Risk is defined as "*probability* times *consequence*". The *probability* of each risk refers to its likelihood of occurrence, which must be updated over the lifetime of the project. In the beginning of the project, when uncertainty reigns supreme, the typical risk might be high. As the final deadline nears, many risks may decrease or be eliminated. The *consequence* of the risk is evaluated in terms of its expected impact on the project deadline, usually in units of days or hours. It's expected for these probability and consequence values to be somewhat subjective, but they should be realistic assessments based on past experience.

As an example, imagine that a project goal is for a team of data scientists to develop a machine learning algorithm using data provided by a client. The machine learning algorithm will be implemented by a separate software development team. One of the risks might be "data files are received from the client a week later than expected", with an associated probability of *15%* and an average consequence of *12 hours*. Although team members may be able to work on other tasks while waiting for the data (hence why the consequence is *12 hours* rather than *40 hours*), late receipt of data will still push the project deadline into the future.

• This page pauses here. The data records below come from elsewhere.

theorem fmtF32_ieee : fmtF32.Ieee := ⟨rfl, by decide, by decide, by decide, by decide, by decide⟩
theorem fmtF16_ieee : fmtF16.Ieee := ⟨rfl, by decide, by decide, by decide, by decide, by decide⟩
theorem fmtBf16_ieee : fmtBf16.Ieee := ⟨rfl, by decide, by decide, by decide, by decide, by decide⟩

/-- Reading back an encoding (R165). -/
theorem decode_enc (f : Fmt) (hf : f.Ieee) (neg : Bool) (n : Nat) (q : Int) (hq : f.emin - (f.p - 1 : Nat) ≤ q)
    (hn : n ≤ 2 ^ f.p) (hlow : n < 2 ^ (f.p - 1) → q = f.emin - (f.p - 1 : Nat)) (hmax : ¬ valueOf K false f.maxN f.maxQ < n * 2 ^ q) :
    ∃ m e, f.decode (f.enc neg n q) = .fin neg m e ∧ valueOf K neg m e = valueOf K neg n q := by
  obtain ⟨hinf, hp2, hwp, hmaxN, htop, hmaxQ⟩ := hf
  obtain ⟨mb, hmb⟩ : ∃ mb, f.p = mb + 1 := ⟨f.p - 1, by omega⟩
  obtain ⟨k, hk⟩ : ∃ k : Nat, q = f.emin - (mb : Nat) + k := ⟨(q - (f.emin - (mb : Nat))).toNat, by rw [hmb] at hq; simp at hq; omega⟩
  have e1 : f.p - 1 = mb := by omega
  rw [e1] at hq hlow hmaxQ htop
  have hkk : (q - (f.emin - (mb : Nat))).toNat = k := by omega
  have hpw : 2 ^ (f.w - 1) = 2 ^ (f.w - f.p) * 2 ^ mb := by rw [← pow_add]; congr 1; omega
  have hmbpos : 0 < 2 ^ mb := by positivity
  have hnp : n ≤ 2 * 2 ^ mb := by rw [hmb, pow_succ] at hn; omega
  generalize hT : 2 ^ (f.w - f.p) = T at *
  -- the exponent field stays below the top
  have hexp : k + (if n < 2 ^ mb then 0 else if n < 2 * 2 ^ mb then 1 else 2) < T - 1 := by
    have hval : (n : K) * 2 ^ q ≤ ((2 ^ f.p - 1 : Nat) : K) * 2 ^ f.maxQ := by
      have := not_lt.1 hmax; rw [hmaxN] at this
      simpa [valueOf] using this
    have hlt : ((2 ^ f.p - 1 : Nat) : K) * 2 ^ f.maxQ < 2 ^ ((f.p : Int) + f.maxQ) := by
      rw [zpow_add₀ (by norm_num : (2 : K) ≠ 0), zpow_natCast]
      apply mul_lt_mul_of_pos_right _ (two_zpow_pos _)
      have : (2 ^ f.p - 1 : Nat) < 2 ^ f.p := by have : 0 < 2 ^ f.p := by positivity
                                                 omega
      exact_mod_cast this
    have hgt : ∀ j : Nat, 2 ^ j ≤ n → (j : Int) + q < f.p + f.maxQ := by
      intro j hj
      have : (2 : K) ^ ((j : Int) + q) ≤ n * 2 ^ q := by
        rw [zpow_add₀ (by norm_num : (2 : K) ≠ 0), zpow_natCast]
        apply mul_le_mul_of_nonneg_right _ (two_zpow_pos _).le
        exact_mod_cast hj
      exact (zpow_lt_zpow_iff_right₀ (by norm_num : (1 : K) < 2)).1 (lt_of_le_of_lt this (lt_of_le_of_lt hval hlt))
    by_cases h1 : n < 2 ^ mb
    · have := hlow h1; rw [if_pos h1]; omega
    · rw [if_neg h1]
      by_cases h2 : n < 2 * 2 ^ mb
      · have := hgt mb (by omega); rw [if_pos h2]; omega
      · have := hgt (mb + 1) (by rw [pow_succ]; omega); rw [if_neg h2]; omega
  have hT1 : 1 ≤ T := by rw [← hT]; exact Nat.one_le_two_pow
  have henc : f.enc neg n q = (if neg then T * 2 ^ mb else 0) + (k * 2 ^ mb + n) := by
    unfold Fmt.enc; rw [e1, hkk, hpw]
  have hmag : k * 2 ^ mb + n < T * 2 ^ mb := by
    split at hexp
    · have : k + 1 ≤ T := by omega
      calc k * 2 ^ mb + n < k * 2 ^ mb + 2 ^ mb := by omega
        _ = (k + 1) * 2 ^ mb := by ring
        _ ≤ _ := Nat.mul_le_mul_right _ this
    · have h3 : k + 3 ≤ T ∨ (k + 2 ≤ T ∧ n < 2 * 2 ^ mb) := by split at hexp <;> omega
      rcases h3 with h | ⟨h, h'⟩
      · calc k * 2 ^ mb + n < k * 2 ^ mb + 3 * 2 ^ mb := by omega
          _ = (k + 3) * 2 ^ mb := by ring
          _ ≤ _ := Nat.mul_le_mul_right _ h
      · calc k * 2 ^ mb + n < k * 2 ^ mb + 2 * 2 ^ mb := by omega
          _ = (k + 2) * 2 ^ mb := by ring
          _ ≤ _ := Nat.mul_le_mul_right _ h
  have hTm : 0 < T * 2 ^ mb := Nat.mul_pos hT1 hmbpos
  have hsign : (f.enc neg n q) / 2 ^ (f.w - 1) % 2 = if neg then 1 else 0 := by
    rw [henc, hpw]
    cases neg
    · simp [Nat.div_eq_of_lt hmag]
    · simp only [if_true]
      rw [Nat.add_div_left _ hTm, Nat.div_eq_of_lt hmag]
  have hrest : (f.enc neg n q) % 2 ^ (f.w - 1) = k * 2 ^ mb + n := by
    rw [henc, hpw]
    cases neg
    · simp [Nat.mod_eq_of_lt hmag]
    · simp only [if_true]
      rw [Nat.add_mod_left, Nat.mod_eq_of_lt hmag]
  have hneg : ((f.enc neg n q) / 2 ^ (f.w - 1) % 2 == 1) = neg := by rw [hsign]; cases neg <;> rfl
  have hdec : f.decode (f.enc neg n q) =
      if (k * 2 ^ mb + n) / 2 ^ mb = 0 then .fin neg ((k * 2 ^ mb + n) % 2 ^ mb) (f.emin - mb)
      else .fin neg (2 ^ mb + (k * 2 ^ mb + n) % 2 ^ mb) (f.emin - mb + ((k * 2 ^ mb + n) / 2 ^ mb - 1 : Nat)) := by
    have hne : ¬ (k * 2 ^ mb + n) / 2 ^ mb = T - 1 := by
      rw [Nat.add_comm, Nat.add_mul_div_right _ _ hmbpos]
      split at hexp
      · rename_i h; rw [Nat.div_eq_of_lt h]; omega
      · split at hexp
        · rename_i h1 h2; have : n / 2 ^ mb = 1 := Nat.div_eq_of_lt_le (by omega) (by omega)
          omega
        · rename_i h1 h2; have : n = 2 * 2 ^ mb := by omega
          rw [this, Nat.mul_div_cancel _ hmbpos]; omega
    unfold Fmt.decode
    simp only [e1, hneg, hrest, hinf, hT, Bool.true_and, Bool.not_true, Bool.and_false, Bool.false_and, Bool.false_eq_true, if_false, beq_iff_eq, hne]
  rw [hdec, Nat.add_comm, Nat.add_mul_div_right _ _ hmbpos, Nat.add_mul_mod_self_right]
  by_cases h1 : n < 2 ^ mb
  · have hk0 : k = 0 := by have := hlow h1; omega
    subst hk0
    rw [Nat.div_eq_of_lt h1, Nat.mod_eq_of_lt h1]
    refine ⟨_, _, rfl, ?_⟩
    rw [hk]; simp
  · by_cases h2 : n < 2 * 2 ^ mb
    · have hd : n / 2 ^ mb = 1 := Nat.div_eq_of_lt_le (by omega) (by omega)
      have hm : n % 2 ^ mb = n - 2 ^ mb := by rw [Nat.mod_eq_sub_mod (by omega), Nat.mod_eq_of_lt (by omega)]
      rw [hd, hm, if_neg (by omega)]
      refine ⟨_, _, rfl, ?_⟩
      have a1 : 2 ^ mb + (n - 2 ^ mb) = n := by omega
      have a2 : 1 + k - 1 = k := by omega
      rw [a1, a2, hk]
    · have hn2 : n = 2 * 2 ^ mb := by omega
      have hd : n / 2 ^ mb = 2 := by rw [hn2, Nat.mul_div_cancel _ hmbpos]
      have hm : n % 2 ^ mb = 0 := by rw [hn2]; exact Nat.mul_mod_left _ _
      rw [hd, hm, if_neg (by omega)]
      refine ⟨_, _, rfl, ?_⟩
      have a2 : ((2 + k - 1 : Nat) : Int) = k + 1 := by omega
      rw [a2, hk, hn2]
      unfold valueOf
      rw [← add_assoc, zpow_add_one₀ (by norm_num : (2 : K) ≠ 0)]
      push_cast; ring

This risk assessment process can be used to predict an expected range of project delivery dates. First, determine the *optimistic* project deadline. Most managers are good at this type of estimation. Think about how quickly the project could be accomplished if *everything* goes right, team members are allocated full-time to the project with no other responsibilities, and no one takes sick days or vacation. (It's the mark of a bad manager to treat this *optimistic* deadline as the *actual* deadline.)

Next, make a list of potential project risks. I've developed a spreadsheet (located HERE) for this purpose. The intuition behind this table is that it's easier to estimate a low-to-high range of possible values than it is to assign a single, static value. For example, instead of selecting a *15%* probability, you define a low end (e.g. *10%*) and a high end (e.g. *20%*). It is recommended to err on the conservative side when assessing the probability and consequence of each risk.

An example of project risks might look like:

[PICTURE 1]

The calculation of the deadline risk will involve two major steps: 

1. For each risk event, find the low and high risk predictions by multiplying the probability times the consequence
2. To find the overall risk of the deadline, sum the risk distributions of all risk events

During the first step, the product of the probability and consequence distributions for each risk event are found. The low range of the risk is found by multiplying the low range of the probability by the low range of the consequence, and the high range of the risk is found by multiplying the high range of the probability by the high range of the consequence (see assumption #2 below). The mean and variance and variance can be calculated under the assumption that the low and high end of the risk distribution is one standard deviation away (see assumption #3 below).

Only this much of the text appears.